| Records provided |
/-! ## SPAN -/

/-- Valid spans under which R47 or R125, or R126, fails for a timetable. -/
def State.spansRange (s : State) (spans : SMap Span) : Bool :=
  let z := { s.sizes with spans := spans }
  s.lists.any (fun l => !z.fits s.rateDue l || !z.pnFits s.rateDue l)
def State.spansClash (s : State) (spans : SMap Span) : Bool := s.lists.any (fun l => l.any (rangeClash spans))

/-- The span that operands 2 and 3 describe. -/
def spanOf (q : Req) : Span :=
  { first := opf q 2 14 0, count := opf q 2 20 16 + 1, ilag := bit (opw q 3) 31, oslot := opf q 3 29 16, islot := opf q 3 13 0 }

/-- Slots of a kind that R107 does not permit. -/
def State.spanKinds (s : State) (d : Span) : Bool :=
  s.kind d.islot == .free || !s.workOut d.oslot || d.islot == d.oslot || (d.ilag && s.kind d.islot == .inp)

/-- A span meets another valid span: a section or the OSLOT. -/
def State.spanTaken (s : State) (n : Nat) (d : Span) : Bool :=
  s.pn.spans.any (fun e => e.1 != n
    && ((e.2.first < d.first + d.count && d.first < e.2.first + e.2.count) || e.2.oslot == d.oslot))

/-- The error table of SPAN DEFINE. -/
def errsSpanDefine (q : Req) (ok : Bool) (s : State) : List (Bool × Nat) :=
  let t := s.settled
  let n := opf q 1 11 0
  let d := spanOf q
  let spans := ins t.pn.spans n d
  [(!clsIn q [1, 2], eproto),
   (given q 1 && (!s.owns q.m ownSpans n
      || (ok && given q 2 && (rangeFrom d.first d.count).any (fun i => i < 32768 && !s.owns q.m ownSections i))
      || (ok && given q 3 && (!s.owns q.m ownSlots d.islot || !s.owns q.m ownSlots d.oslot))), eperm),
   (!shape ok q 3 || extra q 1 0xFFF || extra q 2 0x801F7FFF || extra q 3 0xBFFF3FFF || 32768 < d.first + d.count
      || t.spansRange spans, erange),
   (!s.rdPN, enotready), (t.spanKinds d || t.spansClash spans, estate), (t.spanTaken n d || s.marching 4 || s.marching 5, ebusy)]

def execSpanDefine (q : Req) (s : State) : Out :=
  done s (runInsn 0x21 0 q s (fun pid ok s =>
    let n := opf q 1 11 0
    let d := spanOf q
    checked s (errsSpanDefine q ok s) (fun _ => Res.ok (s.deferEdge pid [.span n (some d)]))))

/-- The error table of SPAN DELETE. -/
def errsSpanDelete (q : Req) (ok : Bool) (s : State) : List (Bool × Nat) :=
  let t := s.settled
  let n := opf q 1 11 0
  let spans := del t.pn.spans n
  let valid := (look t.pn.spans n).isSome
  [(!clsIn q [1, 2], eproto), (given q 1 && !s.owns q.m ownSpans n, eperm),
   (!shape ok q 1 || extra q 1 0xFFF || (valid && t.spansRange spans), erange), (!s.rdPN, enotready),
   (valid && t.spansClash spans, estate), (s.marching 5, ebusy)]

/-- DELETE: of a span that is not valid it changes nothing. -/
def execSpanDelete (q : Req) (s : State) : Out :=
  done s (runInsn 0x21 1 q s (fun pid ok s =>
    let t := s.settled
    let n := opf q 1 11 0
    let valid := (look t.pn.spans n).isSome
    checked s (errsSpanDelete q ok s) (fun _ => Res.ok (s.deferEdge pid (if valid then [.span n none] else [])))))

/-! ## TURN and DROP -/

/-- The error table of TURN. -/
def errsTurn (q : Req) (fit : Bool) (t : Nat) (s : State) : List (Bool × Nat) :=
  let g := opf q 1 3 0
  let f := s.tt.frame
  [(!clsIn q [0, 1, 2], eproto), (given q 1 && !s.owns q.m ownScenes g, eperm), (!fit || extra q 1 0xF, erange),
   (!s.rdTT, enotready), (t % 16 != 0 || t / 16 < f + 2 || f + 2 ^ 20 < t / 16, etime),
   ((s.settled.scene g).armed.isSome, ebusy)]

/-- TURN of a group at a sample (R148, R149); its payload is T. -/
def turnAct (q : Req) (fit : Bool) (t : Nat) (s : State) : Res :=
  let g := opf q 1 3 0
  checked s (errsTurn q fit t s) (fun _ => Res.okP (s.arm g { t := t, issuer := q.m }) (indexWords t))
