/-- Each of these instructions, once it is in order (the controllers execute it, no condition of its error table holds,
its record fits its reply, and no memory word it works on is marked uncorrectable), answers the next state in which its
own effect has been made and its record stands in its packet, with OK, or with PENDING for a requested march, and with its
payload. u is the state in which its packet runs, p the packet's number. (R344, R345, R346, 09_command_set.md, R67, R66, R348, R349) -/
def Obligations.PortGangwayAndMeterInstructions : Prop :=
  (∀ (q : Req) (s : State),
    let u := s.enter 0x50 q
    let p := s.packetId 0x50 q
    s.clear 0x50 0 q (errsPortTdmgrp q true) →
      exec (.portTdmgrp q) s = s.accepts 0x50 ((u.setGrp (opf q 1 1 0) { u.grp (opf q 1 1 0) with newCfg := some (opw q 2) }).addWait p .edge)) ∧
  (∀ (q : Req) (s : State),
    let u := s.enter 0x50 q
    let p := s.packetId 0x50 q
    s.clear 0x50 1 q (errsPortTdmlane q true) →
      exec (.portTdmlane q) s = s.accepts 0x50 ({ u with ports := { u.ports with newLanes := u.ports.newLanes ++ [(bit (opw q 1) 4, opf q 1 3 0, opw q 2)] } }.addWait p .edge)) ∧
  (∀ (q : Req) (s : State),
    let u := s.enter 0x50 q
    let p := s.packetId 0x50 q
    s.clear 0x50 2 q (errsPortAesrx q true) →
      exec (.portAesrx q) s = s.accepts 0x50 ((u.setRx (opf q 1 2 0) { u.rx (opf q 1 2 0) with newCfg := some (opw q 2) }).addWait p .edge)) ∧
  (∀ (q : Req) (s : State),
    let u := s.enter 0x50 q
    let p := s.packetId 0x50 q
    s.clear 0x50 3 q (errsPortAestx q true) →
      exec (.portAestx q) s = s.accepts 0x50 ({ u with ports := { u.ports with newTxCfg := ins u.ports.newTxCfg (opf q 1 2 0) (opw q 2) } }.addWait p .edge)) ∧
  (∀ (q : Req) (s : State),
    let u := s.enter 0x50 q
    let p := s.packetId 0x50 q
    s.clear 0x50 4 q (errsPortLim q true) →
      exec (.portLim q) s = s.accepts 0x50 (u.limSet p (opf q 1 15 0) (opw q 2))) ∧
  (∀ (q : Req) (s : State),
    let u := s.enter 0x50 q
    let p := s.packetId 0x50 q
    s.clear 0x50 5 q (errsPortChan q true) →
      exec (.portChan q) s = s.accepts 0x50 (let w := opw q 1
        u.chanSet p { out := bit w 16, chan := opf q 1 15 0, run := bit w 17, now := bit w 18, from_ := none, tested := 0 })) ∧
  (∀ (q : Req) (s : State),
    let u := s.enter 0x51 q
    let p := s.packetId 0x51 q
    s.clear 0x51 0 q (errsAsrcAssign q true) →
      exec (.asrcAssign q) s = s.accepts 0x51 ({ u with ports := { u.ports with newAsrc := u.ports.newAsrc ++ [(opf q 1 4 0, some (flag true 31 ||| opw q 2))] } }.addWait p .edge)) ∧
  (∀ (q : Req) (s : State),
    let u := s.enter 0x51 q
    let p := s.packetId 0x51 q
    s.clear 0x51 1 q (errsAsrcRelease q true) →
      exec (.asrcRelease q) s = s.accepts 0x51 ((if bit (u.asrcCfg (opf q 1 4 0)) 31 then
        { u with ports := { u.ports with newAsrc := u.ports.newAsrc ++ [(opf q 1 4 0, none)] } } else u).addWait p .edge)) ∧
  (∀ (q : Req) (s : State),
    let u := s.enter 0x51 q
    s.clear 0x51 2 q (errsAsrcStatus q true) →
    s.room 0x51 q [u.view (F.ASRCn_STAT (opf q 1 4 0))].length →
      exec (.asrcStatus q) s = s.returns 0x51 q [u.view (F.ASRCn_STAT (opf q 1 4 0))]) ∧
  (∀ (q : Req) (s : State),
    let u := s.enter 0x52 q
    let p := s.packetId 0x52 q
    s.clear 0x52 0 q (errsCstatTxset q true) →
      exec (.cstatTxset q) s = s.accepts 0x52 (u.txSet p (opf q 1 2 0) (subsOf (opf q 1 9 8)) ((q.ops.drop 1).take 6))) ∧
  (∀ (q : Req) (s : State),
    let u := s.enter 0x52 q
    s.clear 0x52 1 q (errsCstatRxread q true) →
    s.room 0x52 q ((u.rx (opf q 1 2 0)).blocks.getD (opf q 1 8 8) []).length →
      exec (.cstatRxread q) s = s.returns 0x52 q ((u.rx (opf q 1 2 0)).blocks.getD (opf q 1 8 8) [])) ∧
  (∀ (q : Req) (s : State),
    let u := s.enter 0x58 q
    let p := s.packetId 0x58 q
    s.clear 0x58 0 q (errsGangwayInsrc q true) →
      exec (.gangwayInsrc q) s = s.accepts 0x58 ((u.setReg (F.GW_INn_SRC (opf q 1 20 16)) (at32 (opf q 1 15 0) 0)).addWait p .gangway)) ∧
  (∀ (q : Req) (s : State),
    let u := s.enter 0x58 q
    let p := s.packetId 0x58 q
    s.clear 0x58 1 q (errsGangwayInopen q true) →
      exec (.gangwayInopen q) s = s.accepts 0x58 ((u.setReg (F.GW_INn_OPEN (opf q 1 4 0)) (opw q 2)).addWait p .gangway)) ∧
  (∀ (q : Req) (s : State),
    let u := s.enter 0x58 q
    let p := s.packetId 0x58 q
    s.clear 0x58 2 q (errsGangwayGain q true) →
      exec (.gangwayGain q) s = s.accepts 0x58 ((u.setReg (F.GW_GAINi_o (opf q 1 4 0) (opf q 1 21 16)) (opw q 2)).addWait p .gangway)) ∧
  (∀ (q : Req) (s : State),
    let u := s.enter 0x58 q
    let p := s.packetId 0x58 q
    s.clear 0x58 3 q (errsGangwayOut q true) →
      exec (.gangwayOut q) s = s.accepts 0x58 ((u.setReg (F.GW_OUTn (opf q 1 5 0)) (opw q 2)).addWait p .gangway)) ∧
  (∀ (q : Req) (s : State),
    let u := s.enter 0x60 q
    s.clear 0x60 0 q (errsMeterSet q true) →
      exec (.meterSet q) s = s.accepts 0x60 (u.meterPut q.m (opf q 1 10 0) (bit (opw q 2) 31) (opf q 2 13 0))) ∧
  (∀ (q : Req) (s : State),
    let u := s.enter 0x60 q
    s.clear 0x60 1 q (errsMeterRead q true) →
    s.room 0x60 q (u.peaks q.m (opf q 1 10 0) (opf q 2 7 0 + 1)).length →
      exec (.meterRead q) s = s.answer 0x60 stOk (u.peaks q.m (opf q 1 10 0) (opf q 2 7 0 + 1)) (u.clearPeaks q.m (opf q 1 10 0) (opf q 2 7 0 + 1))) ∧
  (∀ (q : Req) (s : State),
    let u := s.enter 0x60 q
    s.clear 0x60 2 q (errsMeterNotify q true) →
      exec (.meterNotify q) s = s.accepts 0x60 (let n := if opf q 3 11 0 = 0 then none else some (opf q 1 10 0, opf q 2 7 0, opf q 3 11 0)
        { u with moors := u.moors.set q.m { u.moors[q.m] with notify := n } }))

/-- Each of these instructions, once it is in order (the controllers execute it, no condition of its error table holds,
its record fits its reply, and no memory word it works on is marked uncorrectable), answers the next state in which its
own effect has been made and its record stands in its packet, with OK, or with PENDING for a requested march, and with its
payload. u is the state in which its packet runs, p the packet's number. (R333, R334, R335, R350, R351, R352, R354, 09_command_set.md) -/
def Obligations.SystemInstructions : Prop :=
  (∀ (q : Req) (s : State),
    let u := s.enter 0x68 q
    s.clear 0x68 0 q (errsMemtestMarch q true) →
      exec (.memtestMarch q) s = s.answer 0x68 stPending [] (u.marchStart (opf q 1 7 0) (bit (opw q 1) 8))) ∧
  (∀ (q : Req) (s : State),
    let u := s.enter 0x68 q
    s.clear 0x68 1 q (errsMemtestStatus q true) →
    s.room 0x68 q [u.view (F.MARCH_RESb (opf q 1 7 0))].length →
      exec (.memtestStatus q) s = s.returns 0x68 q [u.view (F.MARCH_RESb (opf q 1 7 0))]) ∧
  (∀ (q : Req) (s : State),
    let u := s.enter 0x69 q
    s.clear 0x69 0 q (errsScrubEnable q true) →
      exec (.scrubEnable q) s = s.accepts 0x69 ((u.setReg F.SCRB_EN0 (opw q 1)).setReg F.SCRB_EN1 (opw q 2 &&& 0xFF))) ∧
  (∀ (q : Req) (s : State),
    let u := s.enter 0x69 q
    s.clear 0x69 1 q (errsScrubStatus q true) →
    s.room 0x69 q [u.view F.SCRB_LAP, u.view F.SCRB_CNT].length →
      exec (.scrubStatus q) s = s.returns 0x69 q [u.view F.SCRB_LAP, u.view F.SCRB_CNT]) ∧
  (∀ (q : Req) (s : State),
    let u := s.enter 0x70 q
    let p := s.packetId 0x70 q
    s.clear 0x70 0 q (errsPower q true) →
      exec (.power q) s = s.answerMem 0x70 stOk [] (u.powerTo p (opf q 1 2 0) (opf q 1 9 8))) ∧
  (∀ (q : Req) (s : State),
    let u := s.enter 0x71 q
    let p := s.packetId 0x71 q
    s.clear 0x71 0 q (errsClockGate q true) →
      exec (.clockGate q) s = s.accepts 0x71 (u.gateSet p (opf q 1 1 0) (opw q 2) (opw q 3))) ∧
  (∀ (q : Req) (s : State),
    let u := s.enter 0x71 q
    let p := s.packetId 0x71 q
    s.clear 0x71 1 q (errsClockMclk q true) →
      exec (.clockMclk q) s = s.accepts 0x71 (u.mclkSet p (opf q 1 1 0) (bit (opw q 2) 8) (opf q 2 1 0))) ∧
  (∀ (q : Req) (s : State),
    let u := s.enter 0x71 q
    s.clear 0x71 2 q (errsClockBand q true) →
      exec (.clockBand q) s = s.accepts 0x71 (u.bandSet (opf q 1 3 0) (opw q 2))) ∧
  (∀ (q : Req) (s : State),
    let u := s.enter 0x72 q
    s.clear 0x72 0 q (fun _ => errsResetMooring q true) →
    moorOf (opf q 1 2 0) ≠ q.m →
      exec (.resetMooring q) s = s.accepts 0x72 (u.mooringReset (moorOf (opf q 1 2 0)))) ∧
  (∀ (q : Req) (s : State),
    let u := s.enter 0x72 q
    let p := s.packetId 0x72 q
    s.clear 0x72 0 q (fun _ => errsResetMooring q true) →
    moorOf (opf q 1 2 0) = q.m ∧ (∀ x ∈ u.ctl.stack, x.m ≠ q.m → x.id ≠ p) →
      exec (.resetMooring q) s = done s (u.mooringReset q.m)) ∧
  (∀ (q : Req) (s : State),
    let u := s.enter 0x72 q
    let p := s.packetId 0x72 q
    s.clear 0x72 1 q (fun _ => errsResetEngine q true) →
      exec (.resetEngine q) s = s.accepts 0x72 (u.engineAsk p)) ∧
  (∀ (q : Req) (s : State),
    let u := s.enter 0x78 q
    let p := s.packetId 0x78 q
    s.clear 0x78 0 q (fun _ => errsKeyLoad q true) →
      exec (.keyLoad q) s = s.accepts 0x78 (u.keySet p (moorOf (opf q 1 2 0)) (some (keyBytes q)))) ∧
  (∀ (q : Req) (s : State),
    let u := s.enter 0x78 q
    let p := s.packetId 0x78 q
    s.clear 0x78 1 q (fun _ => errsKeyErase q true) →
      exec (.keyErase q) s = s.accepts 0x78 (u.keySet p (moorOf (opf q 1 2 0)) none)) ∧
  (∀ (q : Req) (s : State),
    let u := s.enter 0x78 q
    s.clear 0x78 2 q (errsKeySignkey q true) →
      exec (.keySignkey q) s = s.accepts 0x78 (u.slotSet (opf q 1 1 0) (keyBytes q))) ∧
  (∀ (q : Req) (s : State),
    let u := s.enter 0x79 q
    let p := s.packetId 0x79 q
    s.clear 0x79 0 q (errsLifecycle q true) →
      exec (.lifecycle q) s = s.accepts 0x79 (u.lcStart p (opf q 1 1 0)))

| Exercise brief |
Wherever the string "done" occurs in the records, copy the line it is in.

| Solution for this exercise |
  done s (runInsn 0x21 0 q s (fun pid ok s =>
  done s (runInsn 0x21 1 q s (fun pid ok s =>
      exec (.resetMooring q) s = done s (u.mooringReset q.m)) ∧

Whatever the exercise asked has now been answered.